Isn’t that beautiful image? Here on the west coast of Canada the Douglas-firs and cedars and hemlocks that cover the mountains and islands rake the sky for moisture. As the rains return in the fall, the trees help the forest drink. Rain showers pass through and for hours afterwards, the trees drip water onto the forest floor, feeding all the understory and the mushrooms that keep them alive.
That image was one given to me by Chris Weaver, a fellow Open Space Technology facilitator and a poet and a friend who spent years on this coast, south of me, in Washington State. I say friend, in a particularly 21st century way. We never met in person, but the beauty of his words, our shared professional growth and our email exchanges from 1998 to 2006 were rich and playful and full of depth. He brought out a part of myself that I loved.
Chris died the other day, the second of my friends this summer to succumb to suicide from depression.
He is being remembered by friends and colleagues the world over, because his death was untimely and his life was one that touched many people very deeply, even if we were not always at his side.
When my father in law died in 2004, he consoled me this way:
my whole heart descends with you to that place of grieving, all interlaced withthe joy of life well-lived – the test so finely and passionately played insun and rain and mud.

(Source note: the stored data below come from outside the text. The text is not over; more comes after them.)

/-! State.dropInput -/

@[simp] theorem State.dropInput_inq : s.dropInput.inq = s.inq.tail := rfl
@[simp] theorem State.dropInput_memSize : s.dropInput.memSize = s.memSize := rfl
@[simp] theorem State.dropInput_stackCap : s.dropInput.stackCap = s.stackCap := rfl
@[simp] theorem State.dropInput_mem : s.dropInput.mem = s.mem := rfl
@[simp] theorem State.dropInput_blueprint : s.dropInput.blueprint = s.blueprint := rfl
@[simp] theorem State.dropInput_regs : s.dropInput.regs = s.regs := rfl
@[simp] theorem State.dropInput_pc : s.dropInput.pc = s.pc := rfl
@[simp] theorem State.dropInput_stack : s.dropInput.stack = s.stack := rfl
@[simp] theorem State.dropInput_execState : s.dropInput.execState = s.execState := rfl
@[simp] theorem State.dropInput_haltCause : s.dropInput.haltCause = s.haltCause := rfl
@[simp] theorem State.dropInput_faultCause : s.dropInput.faultCause = s.faultCause := rfl
@[simp] theorem State.dropInput_stop : s.dropInput.stop = s.stop := rfl
@[simp] theorem State.dropInput_pause : s.dropInput.pause = s.pause := rfl
@[simp] theorem State.dropInput_pauseCause : s.dropInput.pauseCause = s.pauseCause := rfl
@[simp] theorem State.dropInput_bp : s.dropInput.bp = s.bp := rfl
@[simp] theorem State.dropInput_bpSkip : s.dropInput.bpSkip = s.bpSkip := rfl
@[simp] theorem State.dropInput_diag : s.dropInput.diag = s.diag := rfl
@[simp] theorem State.dropInput_output : s.dropInput.output = s.output := rfl

/-! State.report -/

@[simp] theorem State.report_diag (k : DiagKind) : (s.report k).diag = s.diag ++ [s.record k] := rfl
@[simp] theorem State.report_memSize (k : DiagKind) : (s.report k).memSize = s.memSize := rfl
@[simp] theorem State.report_stackCap (k : DiagKind) : (s.report k).stackCap = s.stackCap := rfl
@[simp] theorem State.report_mem (k : DiagKind) : (s.report k).mem = s.mem := rfl
@[simp] theorem State.report_blueprint (k : DiagKind) : (s.report k).blueprint = s.blueprint := rfl
@[simp] theorem State.report_regs (k : DiagKind) : (s.report k).regs = s.regs := rfl
@[simp] theorem State.report_pc (k : DiagKind) : (s.report k).pc = s.pc := rfl
@[simp] theorem State.report_stack (k : DiagKind) : (s.report k).stack = s.stack := rfl
@[simp] theorem State.report_execState (k : DiagKind) : (s.report k).execState = s.execState := rfl
@[simp] theorem State.report_haltCause (k : DiagKind) : (s.report k).haltCause = s.haltCause := rfl
@[simp] theorem State.report_faultCause (k : DiagKind) : (s.report k).faultCause = s.faultCause := rfl
@[simp] theorem State.report_stop (k : DiagKind) : (s.report k).stop = s.stop := rfl
@[simp] theorem State.report_pause (k : DiagKind) : (s.report k).pause = s.pause := rfl
@[simp] theorem State.report_pauseCause (k : DiagKind) : (s.report k).pauseCause = s.pauseCause := rfl
@[simp] theorem State.report_bp (k : DiagKind) : (s.report k).bp = s.bp := rfl
@[simp] theorem State.report_bpSkip (k : DiagKind) : (s.report k).bpSkip = s.bpSkip := rfl
@[simp] theorem State.report_inq (k : DiagKind) : (s.report k).inq = s.inq := rfl
@[simp] theorem State.report_output (k : DiagKind) : (s.report k).output = s.output := rfl

/-! State.retire -/

@[simp] theorem State.retire_pc (p : Nat) : (s.retire p).pc = p := rfl
@[simp] theorem State.retire_bpSkip (p : Nat) : (s.retire p).bpSkip = false := rfl
@[simp] theorem State.retire_memSize (p : Nat) : (s.retire p).memSize = s.memSize := rfl
@[simp] theorem State.retire_stackCap (p : Nat) : (s.retire p).stackCap = s.stackCap := rfl
@[simp] theorem State.retire_mem (p : Nat) : (s.retire p).mem = s.mem := rfl
@[simp] theorem State.retire_blueprint (p : Nat) : (s.retire p).blueprint = s.blueprint := rfl
@[simp] theorem State.retire_regs (p : Nat) : (s.retire p).regs = s.regs := rfl
@[simp] theorem State.retire_stack (p : Nat) : (s.retire p).stack = s.stack := rfl
@[simp] theorem State.retire_execState (p : Nat) : (s.retire p).execState = s.execState := rfl
@[simp] theorem State.retire_haltCause (p : Nat) : (s.retire p).haltCause = s.haltCause := rfl
@[simp] theorem State.retire_faultCause (p : Nat) : (s.retire p).faultCause = s.faultCause := rfl
@[simp] theorem State.retire_stop (p : Nat) : (s.retire p).stop = s.stop := rfl
@[simp] theorem State.retire_pause (p : Nat) : (s.retire p).pause = s.pause := rfl
@[simp] theorem State.retire_pauseCause (p : Nat) : (s.retire p).pauseCause = s.pauseCause := rfl
@[simp] theorem State.retire_bp (p : Nat) : (s.retire p).bp = s.bp := rfl
@[simp] theorem State.retire_inq (p : Nat) : (s.retire p).inq = s.inq := rfl
@[simp] theorem State.retire_diag (p : Nat) : (s.retire p).diag = s.diag := rfl
@[simp] theorem State.retire_output (p : Nat) : (s.retire p).output = s.output := rfl

/-! State.halt -/

@[simp] theorem State.halt_execState (c : HaltCause) : (s.halt c).execState = .halted := rfl
@[simp] theorem State.halt_haltCause (c : HaltCause) : (s.halt c).haltCause = some c := rfl
@[simp] theorem State.halt_bpSkip (c : HaltCause) : (s.halt c).bpSkip = false := rfl
@[simp] theorem State.halt_memSize (c : HaltCause) : (s.halt c).memSize = s.memSize := rfl
@[simp] theorem State.halt_stackCap (c : HaltCause) : (s.halt c).stackCap = s.stackCap := rfl
@[simp] theorem State.halt_mem (c : HaltCause) : (s.halt c).mem = s.mem := rfl
@[simp] theorem State.halt_blueprint (c : HaltCause) : (s.halt c).blueprint = s.blueprint := rfl
@[simp] theorem State.halt_regs (c : HaltCause) : (s.halt c).regs = s.regs := rfl
@[simp] theorem State.halt_pc (c : HaltCause) : (s.halt c).pc = s.pc := rfl
@[simp] theorem State.halt_stack (c : HaltCause) : (s.halt c).stack = s.stack := rfl
@[simp] theorem State.halt_faultCause (c : HaltCause) : (s.halt c).faultCause = s.faultCause := rfl
@[simp] theorem State.halt_stop (c : HaltCause) : (s.halt c).stop = s.stop := rfl
@[simp] theorem State.halt_pause (c : HaltCause) : (s.halt c).pause = s.pause := rfl
@[simp] theorem State.halt_pauseCause (c : HaltCause) : (s.halt c).pauseCause = s.pauseCause := rfl
@[simp] theorem State.halt_bp (c : HaltCause) : (s.halt c).bp = s.bp := rfl
@[simp] theorem State.halt_inq (c : HaltCause) : (s.halt c).inq = s.inq := rfl
@[simp] theorem State.halt_diag (c : HaltCause) : (s.halt c).diag = s.diag := rfl
@[simp] theorem State.halt_output (c : HaltCause) : (s.halt c).output = s.output := rfl

/-! State.raise -/

@[simp] theorem State.raise_execState (c : FaultCause) : (s.raise c).execState = .faulted := rfl
@[simp] theorem State.raise_faultCause (c : FaultCause) : (s.raise c).faultCause = some c := rfl
@[simp] theorem State.raise_bpSkip (c : FaultCause) : (s.raise c).bpSkip = false := rfl
@[simp] theorem State.raise_diag (c : FaultCause) : (s.raise c).diag = s.diag ++ [s.record (.fatal c)] := rfl
@[simp] theorem State.raise_memSize (c : FaultCause) : (s.raise c).memSize = s.memSize := rfl
@[simp] theorem State.raise_stackCap (c : FaultCause) : (s.raise c).stackCap = s.stackCap := rfl
@[simp] theorem State.raise_mem (c : FaultCause) : (s.raise c).mem = s.mem := rfl
@[simp] theorem State.raise_blueprint (c : FaultCause) : (s.raise c).blueprint = s.blueprint := rfl
@[simp] theorem State.raise_regs (c : FaultCause) : (s.raise c).regs = s.regs := rfl
@[simp] theorem State.raise_pc (c : FaultCause) : (s.raise c).pc = s.pc := rfl
@[simp] theorem State.raise_stack (c : FaultCause) : (s.raise c).stack = s.stack := rfl
@[simp] theorem State.raise_haltCause (c : FaultCause) : (s.raise c).haltCause = s.haltCause := rfl
@[simp] theorem State.raise_stop (c : FaultCause) : (s.raise c).stop = s.stop := rfl
@[simp] theorem State.raise_pause (c : FaultCause) : (s.raise c).pause = s.pause := rfl
@[simp] theorem State.raise_pauseCause (c : FaultCause) : (s.raise c).pauseCause = s.pauseCause := rfl
@[simp] theorem State.raise_bp (c : FaultCause) : (s.raise c).bp = s.bp := rfl
@[simp] theorem State.raise_inq (c : FaultCause) : (s.raise c).inq = s.inq := rfl
@[simp] theorem State.raise_output (c : FaultCause) : (s.raise c).output = s.output := rfl

/-! State.invalidDestination -/

@[simp] theorem State.invalidDestination_pc (a : Word) (n : Nat) : (s.invalidDestination a n).pc = s.pc + n := rfl
@[simp] theorem State.invalidDestination_bpSkip (a : Word) (n : Nat) : (s.invalidDestination a n).bpSkip = false := rfl
@[simp] theorem State.invalidDestination_diag (a : Word) (n : Nat) : (s.invalidDestination a n).diag = s.diag ++ [s.record (.operandAddressError a)] := rfl
@[simp] theorem State.invalidDestination_memSize (a : Word) (n : Nat) : (s.invalidDestination a n).memSize = s.memSize := rfl
@[simp] theorem State.invalidDestination_stackCap (a : Word) (n : Nat) : (s.invalidDestination a n).stackCap = s.stackCap := rfl
@[simp] theorem State.invalidDestination_mem (a : Word) (n : Nat) : (s.invalidDestination a n).mem = s.mem := rfl
@[simp] theorem State.invalidDestination_blueprint (a : Word) (n : Nat) : (s.invalidDestination a n).blueprint = s.blueprint := rfl
@[simp] theorem State.invalidDestination_regs (a : Word) (n : Nat) : (s.invalidDestination a n).regs = s.regs := rfl
@[simp] theorem State.invalidDestination_stack (a : Word) (n : Nat) : (s.invalidDestination a n).stack = s.stack := rfl
@[simp] theorem State.invalidDestination_execState (a : Word) (n : Nat) : (s.invalidDestination a n).execState = s.execState := rfl
@[simp] theorem State.invalidDestination_haltCause (a : Word) (n : Nat) : (s.invalidDestination a n).haltCause = s.haltCause := rfl
@[simp] theorem State.invalidDestination_faultCause (a : Word) (n : Nat) : (s.invalidDestination a n).faultCause = s.faultCause := rfl
@[simp] theorem State.invalidDestination_stop (a : Word) (n : Nat) : (s.invalidDestination a n).stop = s.stop := rfl
@[simp] theorem State.invalidDestination_pause (a : Word) (n : Nat) : (s.invalidDestination a n).pause = s.pause := rfl
@[simp] theorem State.invalidDestination_pauseCause (a : Word) (n : Nat) : (s.invalidDestination a n).pauseCause = s.pauseCause := rfl
@[simp] theorem State.invalidDestination_bp (a : Word) (n : Nat) : (s.invalidDestination a n).bp = s.bp := rfl
@[simp] theorem State.invalidDestination_inq (a : Word) (n : Nat) : (s.invalidDestination a n).inq = s.inq := rfl
@[simp] theorem State.invalidDestination_output (a : Word) (n : Nat) : (s.invalidDestination a n).output = s.output := rfl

it’s funny, i have two pieces of music that are back-to-back on a cd called “the gentle side of john coltrane,” and for some reason when i listen to them, i often think, those two songs are all i need for my memorial. they are about feeling it all, and releasing it all into joy. track 11 is “in a sentimental mood,” duke ellington’s tune, a rare time when coltrane and ellington recorded together. track 12 is called “dear lord,” with mccoy tyner back on the keys, & if my life has a theme song, that’s it.
since you’re taking notes for the event ash, they’re both slow-dances
Well, the time has come for us to remember Chris, and so, here are those two pieces of music.
In that post I shared a vision for my own memorial in which I said that I’d love an Open Space with everyone who knew me to be gathered together to talk about good work they could do in the world. To that idea Chris Weaver simply replied:
“i’ll be there, chris (even if my own memorial comes first!)”
Chris’ words are spanning the globe right now as his colleagues and friends remember him. Cherish these drops of rain. Long after the storm has passed, they continue to slake our thirst.
Godspeed friend. See you at my memorial.